TUPELO – While 2003 wasn`t a year for expanded loan demand, BancorpSouth CEO Aubrey Patterson said that the company achieved another year of substantial growth and profitable operations with a 20.9% increase in earnings per diluted share, thanks to a more diversified financial services emphasis.
Speaking at BancorpSouth`s recent annual shareholder meeting, Patterson and president/chief operating officer Jim Kelley stressed that while the company is positioned to take advantage of any economic improvements, it continues to seek ways to maximize customer relationships via comprehensive financial services offerings, particularly to core and small-to-mid-sized business customers. A notable result of this strategy, according to Patterson, was the record 52.3% increase in BancorpSouth`s noninterest revenue last year. For the year, return on average assets was 1.28%, and return on average shareholders’ equity was 15.5%.
Acknowledging the impact of a slow-growth economic climate on traditional activities of deposit taking and lending, Patterson said that the company had planned for the possibility of softer loans and tighter spreads last year by sharpening its focus on noninterest revenue from areas such as insurance, investments and trust.
“The economy is improving, and the result will logically be a return to a more normal lending environment,” Patterson said. “In the meantime, we have used the superb franchise BancorpSouth has developed in its six-state footprint to attract new and different customers.”
By design, Patterson said that 2003 deposit growth was not record setting, with “controlled growth to match loan demand during a slow economy.” However, Patterson noted that BancorpSouth did continue to grow its market share in most areas it serves. He attributed that trend to the company`s emphasis on local decision making.
“While many of our peers have become more centralized in their lending operations, BancorpSouth`s community approach allows us to offer our customers one-on-one personalized service that is more typical of a small community bank,” Patterson said. “At the same time, our size and sophistication allow us to enhance and expand these customer relationships by offering the resources and expertise of a larger regional bank network. As we have grown, our continued ability to empower our bank presidents with decision-making authority has been enabled by a common platform of centralized back-office operating technologies. This platform supports our lines of business as well as bank administration.”
Another key element of BancorpSouth`s philosophy, according to Patterson, has been its emphasis on credit quality. He stressed that the company`s loan portfolio is more diversified than ever in terms of both geography and type of loan.
But perhaps one of the most effective means of countering fluctuating economic conditions has been the company`s emphasis on non-interest revenue.

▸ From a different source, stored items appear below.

/-! ## Words of the opcode table, written out from 30_encoding.md R80, R83, R91, R93 -/

theorem test_word_END : decodeTableWord 8 0b11000000 = some .slipEnd := by decide
theorem test_word_ESC_END_PAIR : decodeTableWord 16 0b1101101111011100 = some .escEndPair := by decide
theorem test_word_ESC_ESC_PAIR : decodeTableWord 16 0b1101101111011101 = some .escEscPair := by decide
theorem test_word_LITERAL : decodeTableWord 8 0b11011100 = some (.literal 0xDC) := by decide
theorem test_word_LONE_ESC : decodeTableWord 16 0b1101101100000001 = some .loneEsc := by decide
theorem test_word_D0 : decodeTableWord 16 0b0100010000110000 = some .d0 := by decide
theorem test_word_D1 : decodeTableWord 16 0b0100010000110001 = some .d1 := by decide
theorem test_word_R0 : decodeTableWord 16 0b0101001000110000 = some .r0 := by decide
theorem test_word_R1 : decodeTableWord 16 0b0101001000110001 = some .r1 := by decide
theorem test_word_W : decodeTableWord 24 0b010101110011010100110000 = some (.w 50) := by decide
theorem test_word_SEP : decodeTableWord 8 0b01111100 = some .sep := by decide

/-- R94 (d): `W` with an empty remainder is no token. -/
theorem test_word_W_alone : decodeTableWord 8 0b01010111 = none := by decide

/-- R94 (c): `D01` is no token. -/
theorem test_word_D01 : decodeTableWord 24 0b010001000011000000110001 = none := by decide

/-! ## Fetching: each encoded row is the first instruction a step runs -/

/-- R119, row `C0 C0`: the empty frame is complete. -/
theorem test_step_END : (nextOf (step (State.reset.withFetchWord 8 0xC0))).map (·.results) =
    some [.frame ⟨[], [], true⟩] := by decide

theorem test_step_ESC_END_PAIR : (nextOf (step (State.reset.withFetchWord 16 0xDBDC))).map (·.codec) =
    some (some ⟨[0xC0, 0xDB, 0xDC], 3, some 0, [0xC0]⟩) := by decide

theorem test_step_ESC_ESC_PAIR : (nextOf (step (State.reset.withFetchWord 16 0xDBDD))).map (·.codec) =
    some (some ⟨[0xC0, 0xDB, 0xDD], 3, some 0, [0xDB]⟩) := by decide

theorem test_step_LITERAL : (nextOf (step (State.reset.withFetchWord 8 0x00))).map (·.codec) =
    some (some ⟨[0xC0, 0x00], 2, some 0, [0x00]⟩) := by decide

theorem test_step_LONE_ESC : (nextOf (step (State.reset.withFetchWord 8 0xDB))).map (·.codec) =
    some (some ⟨[0xC0, 0xDB], 2, some 0, [0xDB]⟩) := by decide

theorem test_step_D0 : driven (step (State.reset.withFetchWord 16 0x4430)) =
    some ([], false, [.sig .dtr false]) := by decide

theorem test_step_D1 : driven (step (State.reset.withFetchWord 16 0x4431)) =
    some ([], true, [.sig .dtr true]) := by decide

/-- R137: straight after creation the re-issued latch is false. -/
theorem test_step_R0 : driven (step (State.reset.withFetchWord 16 0x5230)) =
    some ([], false, [.sig .rts false, .sig .dtr false]) := by decide

theorem test_step_R1 : driven (step (State.reset.withFetchWord 16 0x5231)) =
    some ([], false, [.sig .rts true, .sig .dtr false]) := by decide

theorem test_step_W : driven (step (State.reset.withFetchWord 16 0x5735)) =
    some ([], false, [.sleep 5]) := by decide

theorem test_step_SEP : (nextOf (step (State.reset.withFetchWord 24 0x7C4430))).map (·.run) =
    some (.sequence ⟨.transport, ['D', '0'], 0, true⟩) := by decide

/-- R260: after creation the block does nothing until the host invokes an operation. -/
theorem test_step_reset : nextOf (step State.reset) = some State.reset := rfl

/-- R60: an invocation is taken off the queue and run. -/
theorem test_step_invoke : (nextOf (step { created with inputs := [.invoke (.connect 9600)] })).map
    (fun s => (s.inputs, s.life)) = some ([], .connected) := by decide

/-- R61: a `read` invoked while another read is suspended is refused. -/
theorem test_step_busy : refusalOf (step { connected with
    run := .reading ⟨[], none, 1, true⟩, rdLocked := true, inputs := [.invokeNow (.read 0 1)] }) =
    some .busy := by decide

/-! ## Tokens of a program in progress -/

/-- The token of a run against a foreign object is one call on it and no device request (R181). -/
theorem test_D1_foreign : (nextOf (exec .d1 (running .foreign "D1|W5"))).map
    (fun s => (s.capTrace, s.devTrace, s.dtrState, s.run)) =
    some ([.setDTR true], [], true, .sequence ⟨.foreign, "|W5".toList, 4, true⟩) := by decide

/-- R227: every failure is `CustomSequenceError`. -/
theorem test_R0_fails : driven (exec .r0 { running .transport "R0|D0" with answers := [.fail 9] }) =
    some ([.error .customSequenceError], true, [.sig .rts false]) := by decide

/-! ## SlipCodec -/

theorem test_encode_V_ENC_12 : (nextOf (exec (.encode [0x01, 0xC0, 0xDB, 0x02]) connected)).map (·.results) =
    some [.bytes [0xC0, 0x01, 0xDB, 0xDC, 0xDB, 0xDD, 0x02, 0xC0]] := by decide

theorem test_encode_V_ENC_07 : (nextOf (exec (.encode [0xDB, 0xDC]) connected)).map (·.results) =
    some [.bytes [0xC0, 0xDB, 0xDD, 0xDC, 0xC0]] := by decide

theorem test_decode_V_DEC_07 :
    (nextOf (exec (.decode [0xC0, 0x01, 0xC0, 0xC0, 0x02, 0xC0]) connected)).map (·.results) =
    some [.frame ⟨[0x01], [0xC0, 0x02, 0xC0], true⟩] := by decide

theorem test_decode_V_DEC_11 : (nextOf (exec (.decode [0xC0, 0xDB, 0xDB, 0xDC, 0xC0]) connected)).map (·.results) =
    some [.frame ⟨[0xDB, 0xC0], [], true⟩] := by decide

/-! ## Lifecycle and control lines -/

theorem test_connect_V_CTL_01 : (nextOf (exec (.connect 115200) created)).map
    (fun s => (s.life, s.dtrState, s.leftover, s.baudRate, s.devTrace)) =
    some (.connected, false, [], 115200, [.open 115200]) := by decide

theorem test_connect_V_CTL_02 : (nextOf (exec (.connect 9600) { created with
    leftover := [1], baudRate := 3, answers := [.fail 4] })).map
    (fun s => (s.results, s.life, s.leftover, s.baudRate, s.devTrace)) =
    some ([.error .deviceOpenError], .created, [1], 3, [.open 9600]) := by decide

theorem test_disconnect_V_CTL_04 : (nextOf (exec .disconnect connected)).map (fun s => (s.results, s.life, s.devTrace)) =
    some ([.done], .closed, [.close]) := by decide

theorem test_disconnect_V_CTL_05 : (nextOf (exec .disconnect { connected with answers := [.fail 8] })).map
    (fun s => (s.results, s.life, s.devTrace)) = some ([.error (.deviceError 8)], .closed, [.close]) := by decide

theorem test_setDTR_V_SIG_02 : driven (exec (.setDTR true) connected) =
    some ([.done], true, [.sig .dtr true]) := by decide

theorem test_setDTR_V_SIG_05 : driven (exec (.setDTR true) { connected with
    dtrState := false, answers := [.fail 8] }) =
    some ([.error (.deviceError 8)], true, [.sig .dtr true]) := by decide

theorem test_setRTS_V_SIG_03 : driven (exec (.setRTS false) connected) =
    some ([.done], true, [.sig .rts false, .sig .dtr true]) := by decide

theorem test_setRTS_V_SIG_07 : driven (exec (.setRTS true) { connected with answers := [.fail 8] }) =
    some ([.error (.deviceError 8)], true, [.sig .rts true]) := by decide

theorem test_sleep_V_SLP_01 : (nextOf (exec (.sleep 100) connected)).map (fun s => (s.devTrace, s.now)) =
    some ([.sleep 100], 1100) := by decide

theorem test_setFraming_V_FRM_02 : (nextOf (exec (.setFraming false) (holding [0xC0, 0x01] []))).map
    (fun s => (s.framingEnabled, s.leftover, s.devTrace)) = some (false, [0xC0, 0x01], []) := by decide

/-! ## Buffered I/O -/

theorem test_write_V_WR_01 : seen (exec (.write [0x01, 0xC0]) connected) =
    some ([.done], [], [.tx [0xC0, 0x01, 0xDB, 0xDC, 0xC0]]) := by decide

theorem test_write_V_WR_05 : (nextOf (exec (.write [0xDB]) { connected with answers := [.fail 8] })).map
    (fun s => (s.results, s.wrLocked, s.devTrace)) =
    some ([.error (.deviceError 8)], false, [.tx [0xC0, 0xDB, 0xDD, 0xC0]]) := by decide

theorem test_read_V_IO_17 : seen (exec (.read 0 1) (holding [] [[0xC0, 0x01, 0x02, 0xC0, 0xC0, 0x03]])) =
    some ([.bytes [0x01, 0x02]], [0xC0, 0x03], [.rx [0xC0, 0x01, 0x02, 0xC0, 0xC0, 0x03]]) := by decide

theorem test_read_V_IO_06a : seen (exec (.read 50 12) (holding [] [[0xC0, 0x01, 0xC0]])) =
    some ([.error .timeoutError], [0xC0, 0x01, 0xC0], [.rx [0xC0, 0x01, 0xC0], .cancel]) := by decide

theorem test_rawRead_V_IO_04 : seen (exec (.rawRead 50) (holding [0xC0, 0x01, 0x02] [[0xC0]])) =
    some ([.bytes [0xC0, 0x01, 0x02]], [], []) := by decide

theorem test_rawRead_V_IO_14 : seen (exec (.rawRead 0) (holding [] [[0xDB, 0xDC, 0xC0], [0x01]])) =
    some ([.bytes [0xDB, 0xDC, 0xC0]], [], [.rx [0xDB, 0xDC, 0xC0]]) := by decide

/-! ## Reset programs -/

theorem test_classic_V_RST_01 : driven (exec (.classic .transport none) connected) =
    some ([.done], false, [.sig .dtr false, .sig .rts true, .sig .dtr false, .sleep 100, .sig .dtr true,
      .sig .rts false, .sig .dtr true, .sleep 50, .sig .dtr false]) := by decide

theorem test_classic_V_RST_07 : driven (exec (.classic .transport none) { connected with
    answers := [.ok, .ok, .ok, .ok, .fail 6] }) =
    some ([.error (.deviceError 6)], true, [.sig .dtr false, .sig .rts true, .sig .dtr false, .sleep 100,
      .sig .dtr true, .sig .rts false]) := by decide

theorem test_usbJTAGSerial_V_RST_04 : driven (exec (.usbJTAGSerial .transport) connected) =
    some ([.done], false, [.sig .rts false, .sig .dtr true, .sig .dtr false, .sleep 100, .sig .dtr true,
      .sig .rts false, .sig .dtr true, .sleep 100, .sig .rts true, .sig .dtr true, .sig .dtr false, .sig .rts true,
      .sig .dtr false, .sleep 100, .sig .rts false, .sig .dtr false, .sig .dtr false]) := by decide

theorem test_hard_V_RST_05 : driven (exec (.hard .transport true) connected) =
    some ([.done], true, [.sleep 200, .sig .rts false, .sig .dtr true, .sleep 200]) := by decide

“With our emphasis on noninterest revenue growth, fee income is now more than 50% of total net interest income, and it is growing rapidly,” Patterson said. Noting its strategic importance, Patterson said that noninterest revenue reduces the impact of adverse interest rate shifts on the company`s financial results while creating stronger customer relationships via comprehensive financial service offerings.
“Our non-interest revenue is currently benefiting from significant increases in insurance commissions. We are now realizing the full value of our two recent agency acquisitions, which took place in the second and third quarters of last year.” In 2004, Patterson said that he anticipates that BancorpSouth will enter the top 20 of banks nationally with expected insurance revenue well above $50 million.
Patterson credited 2003 as a good year for BancorpSouth`s mortgage activities, with $1.2 billion in loans originated by the company`s mortgage loan division. While Patterson expects that mortgage origination volume will slow in 2004 given successive record years in that area, he stated that BancorpSouth will continue to expand its mortgage network.
While branch expansion activities in the banking industry can generate positive and skeptical commentary from some analysts, Patterson noted that BancorpSouth`s efforts are strategic with an emphasis on higher-growth urban areas. BancorpSouth`s 2004 branch expansions will include building-out markets where the company already operates, such as Shreveport, Little Rock and suburban Memphis. Additionally, Patterson said that the company will enter new markets on a de novo basis, like
BancorpSouth`s entry into the Nashville market in 2003.
On the merger front, Patterson said that the company continues to look for accretive strategic acquisition opportunities. However, he emphasized that growth from within is a major priority.
“We never forget that at our core we are a bank, and about 80% of our new business comes from existing clients,” Patterson observed.